Figure 6. NES software architecture, composed by the Django Web framework components and third-party libraries to convert data and provide interoperability with other tools.
The data storage tier is implemented as a relational database in the open-source database management system PostgreSQL5. The database is used to store all the structured data, according to the models described in section 2.3. Physical files, such as the EEG and EMG recordings and user additional data, are stored in the file-server system.
The application layer consists of a group of libraries that perform the execution engine of the system in the server side. NES was implemented in Python, using the Django Web framework6. This platform offers many benefits, such as scientific libraries, extensive documentation, and an active community. Python is an open-source programming language that has become one of the most popular programming language used in neuroscience systems.

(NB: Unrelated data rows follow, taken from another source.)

section
variable {s : State} {p : Push} {reg y : Nat} {rest : List (Nat × Nat)} {h r : Hart}
  (hp : s.pushes.find? (fun q => decide (q.id = p.id)) = some p) (hdata : p.data = (reg, y) :: rest)
  (hsender : s.find p.sender = some h) (hpushing : h.pushing = some p.id) (hreceiver : s.find p.receiver = some r)
  (hactive : r.active = true) (hbundle : (r.qcb, r.job, r.bundle) = p.bundle)
include hp hdata hsender hpushing hreceiver hactive hbundle

theorem vpushDelivery_exec : exec (.vpushDelivery p.id) s =
    .next (if rest.isEmpty then (s.landPush p reg y).endPush p else (s.landPush p reg y).restPush p rest) := by
  have hmine : (s.harts.any fun k => decide (k.id = p.receiver) && k.active && decide ((k.qcb, k.job, k.bundle) = p.bundle)) = true :=
    List.any_eq_true.mpr ⟨r, State.mem_harts_of_find hreceiver, by simp [State.find_id hreceiver, hactive, hbundle]⟩
  have hexec : exec (.vpushDelivery p.id) s = execVpushDelivery p.id s := rfl
  rw [hexec, execVpushDelivery]
  simp only [hp, hdata, hsender, hpushing, hmine, decide_true, Bool.not_true, Bool.false_eq_true, if_false, if_true]
  cases rest with
  | nil => rfl
  | cons => rfl

theorem vpushDelivery_spec (hother : p.sender ≠ p.receiver) (hreg : reg < 48) :
    ∃ t : State, exec (.vpushDelivery p.id) s = .next t ∧
      (∀ e, e < r.mvl (fmtOf p.fmt).sew → (t.find p.receiver).map (fun k => elem (k.getV reg) (fmtOf p.fmt).sew e) =
        some (if e < p.granted then elem y (fmtOf p.fmt).sew e else elem (r.getV reg) (fmtOf p.fmt).sew e)) ∧
      (t.find p.receiver).map (·.empty.getLsbD reg) = some false ∧
      (rest = [] → (t.find p.sender).map (·.pc) = some (h.pc + 4) ∧ (t.find p.sender).map (·.pushing) = some none ∧
        (t.find p.sender).map (·.cnt.cp) = some (h.cnt.cp - 1)) := by
  have hexec := vpushDelivery_exec hp hdata hsender hpushing hreceiver hactive hbundle
  have hlands {t : State} (ht : t.find p.receiver = some (r.receive (fmtOf p.fmt).sew p.granted reg y)) :
      (∀ e, e < r.mvl (fmtOf p.fmt).sew → (t.find p.receiver).map (fun k => elem (k.getV reg) (fmtOf p.fmt).sew e) =
        some (if e < p.granted then elem y (fmtOf p.fmt).sew e else elem (r.getV reg) (fmtOf p.fmt).sew e)) ∧
      (t.find p.receiver).map (·.empty.getLsbD reg) = some false := by
    rw [ht]
    exact ⟨fun e he => congrArg some (r.receive_elem hreg he), congrArg some (r.receive_full _ _ _ _)⟩
  cases rest with
  | nil =>
    obtain ⟨helems, hfull⟩ := hlands ((State.endPush_find_other _ hother.symm).trans (State.landPush_find hreceiver reg y))
    have hdone := State.endPush_find ((State.landPush_find_other hother reg y).trans hsender)
    exact ⟨(s.landPush p reg y).endPush p, hexec, helems, hfull, fun _ => by simp [hdone, Hart.engineDone, Counters.add, sub_eq_add_neg]⟩
  | cons q rest =>
    obtain ⟨helems, hfull⟩ := hlands (t := (s.landPush p reg y).restPush p (q :: rest)) (State.landPush_find hreceiver reg y)
    exact ⟨_, hexec, helems, hfull, fun h0 => absurd h0 (List.cons_ne_nil _ _)⟩

end

end Sys2Proof.Machine

/-! Completion of collective reductions (R160, R161). -/

namespace Sys2Proof.Machine

/-! Lists sorted by a key. -/

theorem insertBy_perm {α : Type} (key : α → Nat) (x : α) (l : List α) : (insertBy key x l).Perm (x :: l) := by
  induction l with
  | nil => exact .refl _
  | cons y l ih =>
    unfold insertBy
    split
    · exact .refl _
    · exact (ih.cons y).trans (.swap x y l)

theorem sortBy_perm {α : Type} (key : α → Nat) (l : List α) : (sortBy key l).Perm l := by
  have h (acc : List α) : (l.foldl (fun acc x => insertBy key x acc) acc).Perm (l ++ acc) := by
    induction l generalizing acc with
    | nil => exact .refl _
    | cons x l ih => exact ((ih _).trans ((insertBy_perm key x acc).append_left l)).trans List.perm_middle
  exact (h []).trans (.of_eq (List.append_nil l))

NES uses third party libraries (e.g., MNE7, NWB8 and JSON-RPC9) to provide interoperability with other neuroscience tools. The MNE is an open-source Python software for exploring, visualizing, and analyzing human neurophysiological data such as Magnetoencephalography (MEG), EEG, sEEG and more. NES uses MNE to read and visualize several raw EEG data formats. The NWB-API is a Python API that NES uses to create NWB 1 files.
NES integrates with LimeSurvey to support the use of electronic questionnaires to collect data in experiments. LimeSurvey is an open-source, Web server-based software. It enables the storage of all data collected through the questionnaires in a “private” server. It relies on an underlying database management software which can be deployed on a server that is deemed appropriate to store the target data and customized to support different data access policies. With this structure, NES has full control over LimeSurvey data storage and access. NES communicates with the LimeSurvey application through the RemoteControl 2 API10. This API is a XML-RPC/JSON-RPC based Web service which offers several functions for questionnaire management.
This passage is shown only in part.